* **Action item**:
Your task is to find every line of the listing that includes "State" and copy it.

* **Data for the task**:
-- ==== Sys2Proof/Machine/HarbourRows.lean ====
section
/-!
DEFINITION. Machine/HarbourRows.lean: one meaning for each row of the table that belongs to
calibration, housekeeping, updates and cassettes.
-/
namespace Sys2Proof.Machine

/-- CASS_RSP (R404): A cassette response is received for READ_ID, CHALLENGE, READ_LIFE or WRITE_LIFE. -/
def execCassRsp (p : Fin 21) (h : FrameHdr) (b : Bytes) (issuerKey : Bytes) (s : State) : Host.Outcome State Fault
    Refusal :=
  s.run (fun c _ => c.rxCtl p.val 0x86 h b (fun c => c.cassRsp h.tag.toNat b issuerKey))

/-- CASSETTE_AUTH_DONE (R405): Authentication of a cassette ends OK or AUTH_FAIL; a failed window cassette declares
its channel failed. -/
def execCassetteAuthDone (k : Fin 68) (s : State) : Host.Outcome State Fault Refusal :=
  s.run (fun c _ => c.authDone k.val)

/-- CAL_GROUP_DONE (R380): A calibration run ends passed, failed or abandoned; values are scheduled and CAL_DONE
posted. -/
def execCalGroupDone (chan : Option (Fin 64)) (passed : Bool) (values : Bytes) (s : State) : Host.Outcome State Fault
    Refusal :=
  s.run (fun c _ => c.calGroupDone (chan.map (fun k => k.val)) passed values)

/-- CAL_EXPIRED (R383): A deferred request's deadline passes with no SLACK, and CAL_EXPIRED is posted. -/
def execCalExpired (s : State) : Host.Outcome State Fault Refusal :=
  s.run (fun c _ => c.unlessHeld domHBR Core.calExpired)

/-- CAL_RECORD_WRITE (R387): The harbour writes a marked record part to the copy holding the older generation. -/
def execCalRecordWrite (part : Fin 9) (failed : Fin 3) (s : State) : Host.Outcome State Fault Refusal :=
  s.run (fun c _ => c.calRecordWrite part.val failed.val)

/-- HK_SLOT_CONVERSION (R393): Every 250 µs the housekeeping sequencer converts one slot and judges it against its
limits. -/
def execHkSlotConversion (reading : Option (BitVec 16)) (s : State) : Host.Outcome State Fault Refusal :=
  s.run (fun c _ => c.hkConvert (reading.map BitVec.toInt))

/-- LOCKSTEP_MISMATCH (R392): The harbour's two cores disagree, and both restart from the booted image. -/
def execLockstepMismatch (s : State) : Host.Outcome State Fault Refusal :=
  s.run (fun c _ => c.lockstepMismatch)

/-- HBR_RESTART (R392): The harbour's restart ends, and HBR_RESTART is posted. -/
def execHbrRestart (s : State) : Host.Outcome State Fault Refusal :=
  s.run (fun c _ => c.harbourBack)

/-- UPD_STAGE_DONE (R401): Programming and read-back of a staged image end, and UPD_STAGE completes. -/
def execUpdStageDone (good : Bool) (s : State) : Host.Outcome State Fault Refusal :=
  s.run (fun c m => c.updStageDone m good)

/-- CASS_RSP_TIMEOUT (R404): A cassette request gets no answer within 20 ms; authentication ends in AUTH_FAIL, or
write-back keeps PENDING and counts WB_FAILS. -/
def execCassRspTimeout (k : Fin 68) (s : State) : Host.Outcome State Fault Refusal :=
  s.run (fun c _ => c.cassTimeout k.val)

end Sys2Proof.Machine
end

* **Result below**:
def execCassRsp (p : Fin 21) (h : FrameHdr) (b : Bytes) (issuerKey : Bytes) (s : State) : Host.Outcome State Fault
def execCassetteAuthDone (k : Fin 68) (s : State) : Host.Outcome State Fault Refusal :=
def execCalGroupDone (chan : Option (Fin 64)) (passed : Bool) (values : Bytes) (s : State) : Host.Outcome State Fault
def execCalExpired (s : State) : Host.Outcome State Fault Refusal :=
def execCalRecordWrite (part : Fin 9) (failed : Fin 3) (s : State) : Host.Outcome State Fault Refusal :=
def execHkSlotConversion (reading : Option (BitVec 16)) (s : State) : Host.Outcome State Fault Refusal :=
def execLockstepMismatch (s : State) : Host.Outcome State Fault Refusal :=
def execHbrRestart (s : State) : Host.Outcome State Fault Refusal :=
def execUpdStageDone (good : Bool) (s : State) : Host.Outcome State Fault Refusal :=
def execCassRspTimeout (k : Fin 68) (s : State) : Host.Outcome State Fault Refusal :=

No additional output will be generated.